[Collected data entries]

/-- ITER of a CHALLENGE for an unknown or locked CRED_ID: in the range of a credential's (log 6). -/
def decoyIter (id : Nat) : Nat := 10000 + Config.unknownIter id % 9990001

/-- The CHALLENGE of a half-open session. -/
def Session.challenge (x : Session) : MgmtOut := .challenge x.sid x.salt x.iter x.nd

/-- HELLO at a module that answers (18 R383, R394): a repeated one is answered again, a fifth session is refused, else a half-open
session starts. -/
def helloHere (s : State) (tr : Transport) (src credId : Nat) (nh : List Byte) : State :=
  match s.sec.sess.find? fun x => !x.isOpen && x.credId == credId && x.nh == nh with
  | some x => s.sendMgmt { transport := tr, dst := src, msg := x.challenge }
  | none =>
    if 4 ≤ s.sec.sess.length then
      (s.modSec fun c => { c with busy := satAdd 16 c.busy 1 }).sendMgmt { transport := tr, dst := src, msg := .refuse 0 .busy }
    else
      let loc : Bool := credId == 0 && nh == zeros 32 && tr == .spi && s.fuses.lifecycle == 0
      let slot := (s.flash.credSlot credId).filter fun i => !nth s.sec.locked i false
      let (r, s) := drawBytes s 2
      let (nd, s) := drawBytes s 32
      let (ls, s) := drawBytes s 16
      let sid := freeSid (s.sec.sess.map Session.sid) 5 (leNat r)
      let (salt, iter) := match slot.bind s.flash.cred with
        | some c => (c.salt, c.iter)
        | none => if loc then (ls, Config.freeNat s.free % 2 ^ 32) else (s.decoySalt credId, decoyIter credId)
      let x : Session := {
        sid := sid, slot := freeSlot s.sec.sess, isOpen := false, role := 0, localSess := loc, transport := tr, src := src
        credId := credId, credSlot := slot, nh := nh, nd := nd, salt := salt, iter := iter, hMax := 0, window := []
        lastCmd := s.tim.tick, salts := [], latches := [], group := none, kH2m := [], kM2h := [] }
      let s := { s with free := s.free + 1 }
      (s.modSec fun c => { c with sess := c.sess ++ [x] }).sendMgmt { transport := tr, dst := src, msg := x.challenge }

/-- HELLO (18 R393): a body of another shape is no HELLO. -/
def hello (s : State) (v : Via) (credId : Nat) (nh : List Byte) : State :=
  match s.arrives v with
  | none => s.turnedAway v
  | some s => if !s.answers ∨ 65536 ≤ credId ∨ nh.length ≠ 32 then s else helloHere s v.tr v.src credId nh

/-- K_c of a session's proof: 32 zero bytes for LOCAL, none for an unknown or locked credential (18 R393, R394). -/
def State.proofKey (s : State) (x : Session) : Option (List Byte) :=
  if x.localSess then some (zeros 32)
  else match x.credSlot with
    | none => none
    | some i => if nth s.sec.locked i false then none else (s.flash.cred i).map Cred.kc

/-- HP (18 R393). -/
def hostProof (x : Session) (kc : List Byte) : List Byte :=
  hmac kc (ascii "KT7-HOST" ++ x.nh ++ x.nd ++ leBytes 2 x.sid ++ if x.localSess then [] else leBytes 2 x.credId)

/-- DP (18 R393). -/
def deviceProof (x : Session) (kc : List Byte) : List Byte :=
  hmac kc (ascii "KT7-DEV" ++ x.nd ++ x.nh ++ leBytes 2 x.sid)

/-- A session key (18 R395). -/
def sessionKey (x : Session) (kc : List Byte) (label : String) : List Byte :=
  hkdfExpand32 (hkdfExtract (x.nh ++ x.nd) kc) (ascii label ++ leBytes 2 x.sid)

What you need to do
Return, line for line and unchanged, the data from its first line through the line containing "half-open session. -/".

Task solution
/-- ITER of a CHALLENGE for an unknown or locked CRED_ID: in the range of a credential's (log 6). -/
def decoyIter (id : Nat) : Nat := 10000 + Config.unknownIter id % 9990001

/-- The CHALLENGE of a half-open session. -/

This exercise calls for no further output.